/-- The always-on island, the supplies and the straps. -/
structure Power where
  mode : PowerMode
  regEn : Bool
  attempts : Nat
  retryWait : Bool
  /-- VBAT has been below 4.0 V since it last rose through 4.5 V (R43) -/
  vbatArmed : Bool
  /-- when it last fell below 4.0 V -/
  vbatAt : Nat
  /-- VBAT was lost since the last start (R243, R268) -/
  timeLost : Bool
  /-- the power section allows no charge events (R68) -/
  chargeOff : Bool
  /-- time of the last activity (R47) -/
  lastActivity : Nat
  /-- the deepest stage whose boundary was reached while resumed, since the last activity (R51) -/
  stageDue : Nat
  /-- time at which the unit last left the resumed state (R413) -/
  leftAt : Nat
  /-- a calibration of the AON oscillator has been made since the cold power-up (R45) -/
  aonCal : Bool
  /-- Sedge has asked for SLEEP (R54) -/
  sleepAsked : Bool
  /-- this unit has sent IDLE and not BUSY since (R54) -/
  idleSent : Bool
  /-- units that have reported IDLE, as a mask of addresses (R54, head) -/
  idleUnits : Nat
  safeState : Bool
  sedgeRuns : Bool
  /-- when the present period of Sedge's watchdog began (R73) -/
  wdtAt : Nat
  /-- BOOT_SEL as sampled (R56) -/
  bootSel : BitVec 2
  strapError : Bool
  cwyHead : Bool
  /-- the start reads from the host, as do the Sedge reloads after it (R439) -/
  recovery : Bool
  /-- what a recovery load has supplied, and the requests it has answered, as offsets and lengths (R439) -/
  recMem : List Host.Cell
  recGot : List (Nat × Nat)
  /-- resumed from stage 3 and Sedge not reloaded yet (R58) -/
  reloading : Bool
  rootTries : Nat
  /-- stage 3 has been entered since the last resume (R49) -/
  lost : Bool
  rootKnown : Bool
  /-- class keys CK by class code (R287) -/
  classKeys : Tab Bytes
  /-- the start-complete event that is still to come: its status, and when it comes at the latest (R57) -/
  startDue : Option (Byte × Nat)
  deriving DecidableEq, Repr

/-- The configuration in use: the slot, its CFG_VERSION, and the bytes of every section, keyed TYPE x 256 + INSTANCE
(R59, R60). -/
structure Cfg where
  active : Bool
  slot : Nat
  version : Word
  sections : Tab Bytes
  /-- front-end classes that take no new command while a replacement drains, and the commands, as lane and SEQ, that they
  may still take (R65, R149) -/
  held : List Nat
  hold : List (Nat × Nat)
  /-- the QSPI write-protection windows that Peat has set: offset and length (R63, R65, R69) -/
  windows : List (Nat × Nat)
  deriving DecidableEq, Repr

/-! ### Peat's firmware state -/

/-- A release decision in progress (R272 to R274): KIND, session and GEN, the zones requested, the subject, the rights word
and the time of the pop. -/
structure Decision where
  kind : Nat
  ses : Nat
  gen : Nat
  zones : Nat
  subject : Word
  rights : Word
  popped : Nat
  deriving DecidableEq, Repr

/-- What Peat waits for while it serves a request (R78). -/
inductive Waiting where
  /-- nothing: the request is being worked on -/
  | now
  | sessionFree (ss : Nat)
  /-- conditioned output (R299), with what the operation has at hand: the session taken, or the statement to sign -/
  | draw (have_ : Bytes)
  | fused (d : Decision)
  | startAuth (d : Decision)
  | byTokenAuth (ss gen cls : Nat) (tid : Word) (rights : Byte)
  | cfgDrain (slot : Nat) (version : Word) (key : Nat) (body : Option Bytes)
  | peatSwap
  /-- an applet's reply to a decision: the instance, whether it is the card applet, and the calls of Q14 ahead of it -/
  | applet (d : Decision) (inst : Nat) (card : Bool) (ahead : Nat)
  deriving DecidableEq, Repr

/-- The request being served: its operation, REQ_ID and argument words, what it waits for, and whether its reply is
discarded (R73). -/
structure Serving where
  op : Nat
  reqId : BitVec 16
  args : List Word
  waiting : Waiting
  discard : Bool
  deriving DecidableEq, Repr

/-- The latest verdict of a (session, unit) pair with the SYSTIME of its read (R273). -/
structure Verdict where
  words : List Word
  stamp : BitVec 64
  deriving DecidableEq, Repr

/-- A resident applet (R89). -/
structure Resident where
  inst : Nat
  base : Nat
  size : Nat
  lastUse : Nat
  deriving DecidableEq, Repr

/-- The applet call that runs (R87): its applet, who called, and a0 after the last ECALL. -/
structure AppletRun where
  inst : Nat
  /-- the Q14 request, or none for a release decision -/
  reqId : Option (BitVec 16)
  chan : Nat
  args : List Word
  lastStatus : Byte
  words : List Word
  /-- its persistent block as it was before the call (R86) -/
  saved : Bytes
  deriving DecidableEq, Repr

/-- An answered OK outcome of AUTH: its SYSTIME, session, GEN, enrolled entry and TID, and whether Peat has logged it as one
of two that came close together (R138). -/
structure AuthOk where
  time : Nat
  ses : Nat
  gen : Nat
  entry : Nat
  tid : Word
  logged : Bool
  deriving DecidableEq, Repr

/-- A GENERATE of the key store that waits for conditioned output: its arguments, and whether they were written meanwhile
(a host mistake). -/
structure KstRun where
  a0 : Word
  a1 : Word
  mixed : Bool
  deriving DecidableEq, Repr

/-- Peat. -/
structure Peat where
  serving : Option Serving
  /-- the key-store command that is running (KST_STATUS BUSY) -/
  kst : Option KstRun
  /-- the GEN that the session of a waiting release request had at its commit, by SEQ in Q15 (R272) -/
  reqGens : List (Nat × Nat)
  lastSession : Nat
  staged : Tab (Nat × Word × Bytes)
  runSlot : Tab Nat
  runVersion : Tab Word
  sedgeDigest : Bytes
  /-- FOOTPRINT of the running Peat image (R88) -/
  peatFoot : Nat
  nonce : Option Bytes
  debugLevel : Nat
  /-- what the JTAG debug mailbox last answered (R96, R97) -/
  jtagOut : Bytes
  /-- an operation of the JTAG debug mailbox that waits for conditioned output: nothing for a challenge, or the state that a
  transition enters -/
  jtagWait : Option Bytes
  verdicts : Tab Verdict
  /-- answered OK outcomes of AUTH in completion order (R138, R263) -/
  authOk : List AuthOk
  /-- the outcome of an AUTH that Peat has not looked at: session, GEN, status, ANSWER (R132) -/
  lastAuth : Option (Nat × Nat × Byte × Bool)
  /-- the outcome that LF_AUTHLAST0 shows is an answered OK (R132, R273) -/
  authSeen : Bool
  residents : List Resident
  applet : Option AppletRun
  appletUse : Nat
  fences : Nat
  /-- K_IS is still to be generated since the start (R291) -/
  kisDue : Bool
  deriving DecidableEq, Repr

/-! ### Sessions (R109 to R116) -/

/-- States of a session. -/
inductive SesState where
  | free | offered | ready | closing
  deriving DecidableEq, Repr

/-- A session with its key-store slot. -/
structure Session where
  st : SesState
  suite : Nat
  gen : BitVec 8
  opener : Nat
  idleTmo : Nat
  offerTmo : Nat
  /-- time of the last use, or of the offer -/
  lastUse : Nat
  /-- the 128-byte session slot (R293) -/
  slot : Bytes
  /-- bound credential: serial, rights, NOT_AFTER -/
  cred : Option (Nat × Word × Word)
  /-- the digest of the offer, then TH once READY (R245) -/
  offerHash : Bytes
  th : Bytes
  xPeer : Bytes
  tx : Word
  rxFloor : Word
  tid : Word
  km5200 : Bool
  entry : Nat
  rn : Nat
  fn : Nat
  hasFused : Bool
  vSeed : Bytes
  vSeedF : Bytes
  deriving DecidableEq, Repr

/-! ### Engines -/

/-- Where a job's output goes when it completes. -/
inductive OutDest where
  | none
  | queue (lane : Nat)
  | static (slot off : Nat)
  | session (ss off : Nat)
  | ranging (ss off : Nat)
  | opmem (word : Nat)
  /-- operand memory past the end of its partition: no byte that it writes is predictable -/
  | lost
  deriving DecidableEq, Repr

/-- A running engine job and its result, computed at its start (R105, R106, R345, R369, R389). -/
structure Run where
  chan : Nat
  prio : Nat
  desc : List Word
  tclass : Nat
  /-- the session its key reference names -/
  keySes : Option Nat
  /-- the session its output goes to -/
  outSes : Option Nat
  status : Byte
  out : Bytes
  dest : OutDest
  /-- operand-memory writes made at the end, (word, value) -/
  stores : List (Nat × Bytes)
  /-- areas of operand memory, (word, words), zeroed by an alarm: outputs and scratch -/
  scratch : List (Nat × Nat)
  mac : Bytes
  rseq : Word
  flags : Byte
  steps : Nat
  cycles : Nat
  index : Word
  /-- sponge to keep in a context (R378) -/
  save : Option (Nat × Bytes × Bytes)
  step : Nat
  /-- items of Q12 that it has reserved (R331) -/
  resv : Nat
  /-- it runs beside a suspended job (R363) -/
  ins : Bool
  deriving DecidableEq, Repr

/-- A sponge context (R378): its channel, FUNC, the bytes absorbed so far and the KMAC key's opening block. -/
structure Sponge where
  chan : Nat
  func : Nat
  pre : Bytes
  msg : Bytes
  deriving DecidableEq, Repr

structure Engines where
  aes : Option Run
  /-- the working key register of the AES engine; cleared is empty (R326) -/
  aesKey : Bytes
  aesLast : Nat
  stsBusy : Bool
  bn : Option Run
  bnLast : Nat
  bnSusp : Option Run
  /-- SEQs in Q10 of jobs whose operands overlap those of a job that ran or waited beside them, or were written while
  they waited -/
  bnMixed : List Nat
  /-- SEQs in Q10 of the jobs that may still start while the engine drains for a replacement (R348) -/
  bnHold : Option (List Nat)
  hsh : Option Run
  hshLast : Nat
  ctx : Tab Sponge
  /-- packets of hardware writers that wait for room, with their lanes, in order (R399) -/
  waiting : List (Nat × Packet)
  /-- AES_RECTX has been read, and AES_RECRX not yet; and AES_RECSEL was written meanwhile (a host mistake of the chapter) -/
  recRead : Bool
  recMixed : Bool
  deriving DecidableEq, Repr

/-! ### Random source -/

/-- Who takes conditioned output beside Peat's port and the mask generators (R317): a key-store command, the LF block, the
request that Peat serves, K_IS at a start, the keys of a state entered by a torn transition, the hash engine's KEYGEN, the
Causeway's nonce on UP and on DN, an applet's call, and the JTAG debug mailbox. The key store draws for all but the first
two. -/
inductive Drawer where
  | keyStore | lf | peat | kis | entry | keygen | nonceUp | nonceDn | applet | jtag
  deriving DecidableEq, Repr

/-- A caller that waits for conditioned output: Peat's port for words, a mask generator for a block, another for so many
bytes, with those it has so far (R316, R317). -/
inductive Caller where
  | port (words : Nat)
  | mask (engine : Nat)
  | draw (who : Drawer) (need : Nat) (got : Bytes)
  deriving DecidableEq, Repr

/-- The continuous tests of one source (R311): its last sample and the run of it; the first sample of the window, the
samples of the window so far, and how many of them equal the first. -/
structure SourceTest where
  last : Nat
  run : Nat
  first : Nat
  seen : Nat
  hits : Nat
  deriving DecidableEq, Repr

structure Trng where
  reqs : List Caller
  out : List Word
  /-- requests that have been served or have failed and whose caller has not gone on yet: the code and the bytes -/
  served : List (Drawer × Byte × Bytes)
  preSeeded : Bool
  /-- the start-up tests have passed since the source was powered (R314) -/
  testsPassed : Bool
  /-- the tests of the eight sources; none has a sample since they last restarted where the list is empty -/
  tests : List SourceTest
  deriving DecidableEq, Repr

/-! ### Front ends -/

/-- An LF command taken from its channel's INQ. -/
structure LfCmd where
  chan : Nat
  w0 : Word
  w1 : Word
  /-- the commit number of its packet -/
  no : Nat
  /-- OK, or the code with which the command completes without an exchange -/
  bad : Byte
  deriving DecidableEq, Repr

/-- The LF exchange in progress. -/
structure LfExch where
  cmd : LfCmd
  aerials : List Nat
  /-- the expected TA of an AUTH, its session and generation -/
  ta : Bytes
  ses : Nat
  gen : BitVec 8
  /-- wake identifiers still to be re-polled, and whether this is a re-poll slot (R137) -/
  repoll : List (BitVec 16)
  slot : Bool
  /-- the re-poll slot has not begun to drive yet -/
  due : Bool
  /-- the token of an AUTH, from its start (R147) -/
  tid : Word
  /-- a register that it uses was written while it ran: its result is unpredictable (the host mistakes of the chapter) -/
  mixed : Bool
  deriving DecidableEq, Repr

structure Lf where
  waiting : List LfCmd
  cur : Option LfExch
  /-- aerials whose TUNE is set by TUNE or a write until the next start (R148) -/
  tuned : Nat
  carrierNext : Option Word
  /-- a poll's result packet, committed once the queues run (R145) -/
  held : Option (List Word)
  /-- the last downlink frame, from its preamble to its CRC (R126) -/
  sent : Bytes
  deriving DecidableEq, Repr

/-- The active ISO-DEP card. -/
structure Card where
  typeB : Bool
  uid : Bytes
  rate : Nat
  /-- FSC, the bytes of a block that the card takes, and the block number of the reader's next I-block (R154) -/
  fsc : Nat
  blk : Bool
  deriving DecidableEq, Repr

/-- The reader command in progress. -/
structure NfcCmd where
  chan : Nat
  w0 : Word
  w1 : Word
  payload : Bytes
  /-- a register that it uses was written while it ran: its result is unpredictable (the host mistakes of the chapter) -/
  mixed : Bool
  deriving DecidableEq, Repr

*YOUR INSTRUCTIONS*. What do the lines above say from the one containing "vSeed : Bytes" down to the one containing "ranging (ss off : Nat)"? Return them exactly, both end lines included, and only them.

*RESPONSE TO THIS EXERCISE*.
  vSeed : Bytes
  vSeedF : Bytes
  deriving DecidableEq, Repr

/-! ### Engines -/

/-- Where a job's output goes when it completes. -/
inductive OutDest where
  | none
  | queue (lane : Nat)
  | static (slot off : Nat)
  | session (ss off : Nat)
  | ranging (ss off : Nat)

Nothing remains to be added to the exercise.